Forums PCP Airguns Huben Hammerless K1 Reply To: Huben Hammerless K1

Link

RiverDevil
Participant
Member

wlbryce:
First I want to thank you to do such a job,let all of us know about it clearly.

U r much more honest than Chinese People,Chinese Society is full of cheating now,I won’t believe any business man immediately of what they said ,just like HD MASTER said that he shot much better than you did,I won’t believe that.They are less of honest and trustworthy. 

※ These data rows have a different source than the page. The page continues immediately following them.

-- ==== Sys2Proof/Laws/Resync.lean ====
section
/-! SUPPORT. The detector and the windows (R110 to R121). -/

namespace Sys2Proof.Machine

theorem least_eq_none (p : Nat → Bool) (n : Nat) : least p n = none ↔ ∀ i < n, p i = false := by
  induction n with
  | zero => simp [least]
  | succ n ih =>
    rw [least]
    cases h : least p n with
    | some j =>
      have : ¬ ∀ i < n, p i = false := fun hall => by simp [ih.mpr hall] at h
      simp only [reduceCtorEq, false_iff]
      exact fun hall => this fun i hi => hall i (by omega)
    | none =>
      have hall := ih.mp h
      by_cases hp : p n = true
      · simp only [hp, if_true, reduceCtorEq, false_iff]
        exact fun hall' => by simp [hall' n (by omega)] at hp
      · simp only [hp, if_false, true_iff, Bool.false_eq_true]
        intro i hi
        rcases Nat.lt_succ_iff_lt_or_eq.mp hi with hi | rfl
        · exact hall i hi
        · simpa using hp

theorem least_eq_some (p : Nat → Bool) (n i : Nat) :
    least p n = some i ↔ i < n ∧ p i = true ∧ ∀ j < i, p j = false := by
  induction n with
  | zero => simp [least]
  | succ n ih =>
    rw [least]
    cases h : least p n with
    | some k =>
      have hk := (least_eq_none p n).not.mp (by simp [h])
      simp only [Option.some.injEq]
      constructor
      · rintro rfl
        obtain ⟨h1, h2, h3⟩ := ih.mp h
        exact ⟨by omega, h2, h3⟩
      · rintro ⟨h1, h2, h3⟩
        by_cases hin : i < n
        · have := ih.mpr ⟨hin, h2, h3⟩
          rw [h] at this
          exact Option.some.inj this
        · exact absurd (fun j hj => h3 j (by omega)) hk
    | none =>
      have hall := (least_eq_none p n).mp h
      by_cases hp : p n = true
      · simp only [hp, if_true, Option.some.injEq]
        constructor
        · rintro rfl
          exact ⟨by omega, hp, hall⟩
        · rintro ⟨h1, h2, h3⟩
          by_contra hne
          have := hall i (by omega)
          simp [h2] at this
      · simp only [hp, if_false, reduceCtorEq, false_iff, Bool.false_eq_true]
        rintro ⟨h1, h2, h3⟩
        rcases Nat.lt_succ_iff_lt_or_eq.mp h1 with hi | rfl
        · simp [hall i hi] at h2
        · exact hp h2

theorem greatest_eq_none (p : Nat → Bool) (n : Nat) : greatest p n = none ↔ ∀ i < n, p i = false := by
  induction n with
  | zero => simp [greatest]
  | succ n ih =>
    rw [greatest]
    by_cases hp : p n = true
    · simp only [hp, if_true, reduceCtorEq, false_iff]
      exact fun hall => by simp [hall n (by omega)] at hp
    · simp only [hp, if_false, ih, Bool.false_eq_true]
      constructor
      · intro hall i hi
        rcases Nat.lt_succ_iff_lt_or_eq.mp hi with hi | rfl
        · exact hall i hi
        · simpa using hp
      · exact fun hall i hi => hall i (by omega)

theorem greatest_eq_some (p : Nat → Bool) (n i : Nat) :
    greatest p n = some i ↔ i < n ∧ p i = true ∧ ∀ j, i < j → j < n → p j = false := by
  induction n with
  | zero => simp [greatest]
  | succ n ih =>
    rw [greatest]
    by_cases hp : p n = true
    · simp only [hp, if_true, Option.some.injEq]
      constructor
      · rintro rfl
        exact ⟨by omega, hp, fun j h1 h2 => by omega⟩
      · rintro ⟨h1, h2, h3⟩
        by_contra hne
        simp [h3 n (by omega) (by omega)] at hp
    · simp only [hp, if_false, ih, Bool.false_eq_true]
      constructor
      · rintro ⟨h1, h2, h3⟩
        refine ⟨by omega, h2, fun j hj hjn => ?_⟩
        rcases Nat.lt_succ_iff_lt_or_eq.mp hjn with hjn | rfl
        · exact h3 j hj hjn
        · simpa using hp
      · rintro ⟨h1, h2, h3⟩
        have : i ≠ n := fun h => hp (h ▸ h2)
        exact ⟨by omega, h2, fun j hj hjn => h3 j hj (by omega)⟩

/-- Both ends of the window exist, or neither (R112). -/
theorem greatest_isSome_of_least (p : Nat → Bool) (n i : Nat) (h : least p n = some i) :
    ∃ j, greatest p n = some j ∧ i ≤ j := by
  obtain ⟨h1, h2, h3⟩ := (least_eq_some p n i).mp h
  cases hg : greatest p n with
  | none => simp [(greatest_eq_none p n).mp hg i h1] at h2
  | some j =>
    obtain ⟨g1, g2, g3⟩ := (greatest_eq_some p n j).mp hg
    refine ⟨j, rfl, ?_⟩
    by_contra hlt
    simp [g3 i (by omega) h1] at h2

theorem syncAt_iff (marker : Byte) (s : List Byte) (i : Nat) :
    syncAt marker s i = true ↔ s[i]? = some marker := by
  unfold syncAt
  cases h : s[i]? <;> simp [isSync]

theorem isSyncText_iff (marker : Byte) (c : Nibble) (d : Option Nibble) :
    isSyncText marker c d = true ↔ c = hiNibble marker ∧ d = some (loNibble marker) := by
  simp [isSyncText]

/-- An occurrence lies wholly inside the text (R111). -/
theorem occText_iff (marker : Byte) (t : List Nibble) (i : Nat) :
    occText marker t i = true ↔
      t[i]? = some (hiNibble marker) ∧ t[i + 1]? = some (loNibble marker) := by
  unfold occText
  cases h : t[i]? <;> simp [isSyncText_iff]

theorem lt_length_of_occText (marker : Byte) (t : List Nibble) (i : Nat)
    (h : occText marker t i = true) : i + 1 < t.length := by
  have := ((occText_iff marker t i).mp h).2
  exact (List.getElem?_eq_some_iff.mp this).1

theorem slice_infix {α : Type} (s : List α) (a b : Nat) : slice s a b <:+: s :=
  (List.drop_suffix a _).isInfix.trans (List.take_prefix b s).isInfix

theorem slice_head {α : Type} (s : List α) (a b : Nat) (x : α) (h : s[a]? = some x) :
    slice s a b = [] ∨ (slice s a b).head? = some x := by
  by_cases hab : a < b
  · right
    simp only [slice, List.head?_drop, List.getElem?_take, hab, if_true, h]
  · left
    simp [slice]
    omega

theorem slice_all {α : Type} (s : List α) : slice s 0 s.length = s := by
  simp [slice]

/-- The byte window, by the ends R112 names. -/
theorem resyncBytes_of_ends (marker : Byte) (s : List Byte) (first last : Nat)
    (hf : firstB marker s = some first) (hl : lastB marker s = some last) :
    resyncBytes marker s = slice s first (windowEnd frameWidth 1 s.length last) := by
  simp [resyncBytes, hf, hl]

/-- No marker, empty window (R114). -/
theorem resyncBytes_of_noMarker (marker : Byte) (s : List Byte) (h : marker ∉ s) :
    resyncBytes marker s = [] := by
  have : firstB marker s = none := by
    refine (least_eq_none _ _).mpr fun i hi => ?_
    by_contra hs
    have := (syncAt_iff marker s i).mp (by simpa using hs)
    exact h (List.mem_of_getElem? this)
  simp [resyncBytes, this]

/-- The text window, by the ends R112 names. -/
theorem resyncText_of_ends (marker : Byte) (t : List Nibble) (first last : Nat)
    (hf : firstT marker t = some first) (hl : lastT marker t = some last) :
    resyncText marker t = some (slice t first (windowEnd textFrameWidth 2 t.length last)) := by
  simp [resyncText, hf, hl]

/-- `RS.T` gives `NoMarker` exactly when no index holds an occurrence (R116). -/
theorem resyncText_eq_none (marker : Byte) (t : List Nibble) :
    resyncText marker t = none ↔ ∀ i, occText marker t i = false := by
  constructor
  · intro h i
    by_contra hi
    have hi : occText marker t i = true := by simpa using hi
    have hlt := lt_length_of_occText marker t i hi
    cases hf : firstT marker t with
    | none => simp [(least_eq_none _ _).mp hf i (by omega)] at hi
    | some f =>
      obtain ⟨l, hl, -⟩ := greatest_isSome_of_least _ _ _ hf
      rw [resyncText_of_ends marker t f l hf hl] at h
      simp at h
  · intro h
    have : firstT marker t = none := (least_eq_none _ _).mpr fun i _ => h i
    simp [resyncText, this]

/-- When the first occurrence is at 0 and less than a frame follows the last, nothing is trimmed. -/
theorem windowEnd_eq_length (width markerLen n last : Nat) (h1 : n ≤ last + width)
    (h2 : n - last - markerLen < width) : windowEnd width markerLen n last = n := by
  unfold windowEnd
  simp only [h2, if_true]
  exact min_eq_right h1

end Sys2Proof.Machine
end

Back to what I want say is that what I told you here,some of them is what HD MASTER said(I have pictures,but I don’t know how to upload it) just like the grooves was made in the magazine,he told me that and I just imagine its function and how it works.If I was wrong,I apologied for the misleading. 

I want to tell u all about how the valve works,its diameter is about 8mm(HD told us,about 8mm,maybe 8.2mm,I forgot it),and when it is released,it moves about 9.5mm(Also HD said,I forgot what he said,only remember that it is less than 10mm),and what is the energy it gets from the air pressure,I can calculate for you:

F=PS
P=15MPa=15*(10^6)    
if the Constant Pressure Valve was set at 17MPa and when it was released the pressure maybe will go down to 13MPa
I use the average (17+13)/2=15MPa
Of coz the pressure decline is not “linear”,I can only use the approximate method to get the average one,I think it won’t be a big deviation.
S=pi*r*r=3.14*4*4*(10^-6)
then the F=15*3.14*4*4=753.6N
W=FS  
then W=753.6*0.0095=7.16j  
If we ignore the Friction Force of the Valve

And a traditional PCP that is working within a spring and a hammer,what is the energy the hammer got from the spring???
The spring max force is about 50N and we suggest that at last the force is zero.
So the average force is about 25N because of the spring force is “linear”——–Fspringforce=kx
And how far dose the hammer move?about 20mm,yes it is nearly double of HUBEN’s 9.5mm.
But what is the energy the hammer got from and at last the energy was used to open the one-way valve?
Then,W=FS=25*0.02=0.5j
  
When the HUBEN released the valve,it got 7.16j(the internal force is much more powerful than the traditional one just like FX cyclone) and at last it will hit something and stop,obviously the structure inside HUBEN needs a buffer part,I mentioned this problem and HD MASTER answer me  that there is a polyurethane part to absorb the energy,but I m wondering again,what will it become to when it was hit thousands times because it can only reduce a part of the hitting force.I have ever seen that HUBEN said that it needs no service,how could a company say such confident words???Dose Apple ever said like that?Is it arrogant?Who else can say that my product will never go wrong???Or I misunderstand about “never need servicing”?

Forgive my poor English,I haven’t used it for a long time since my graduation from the school…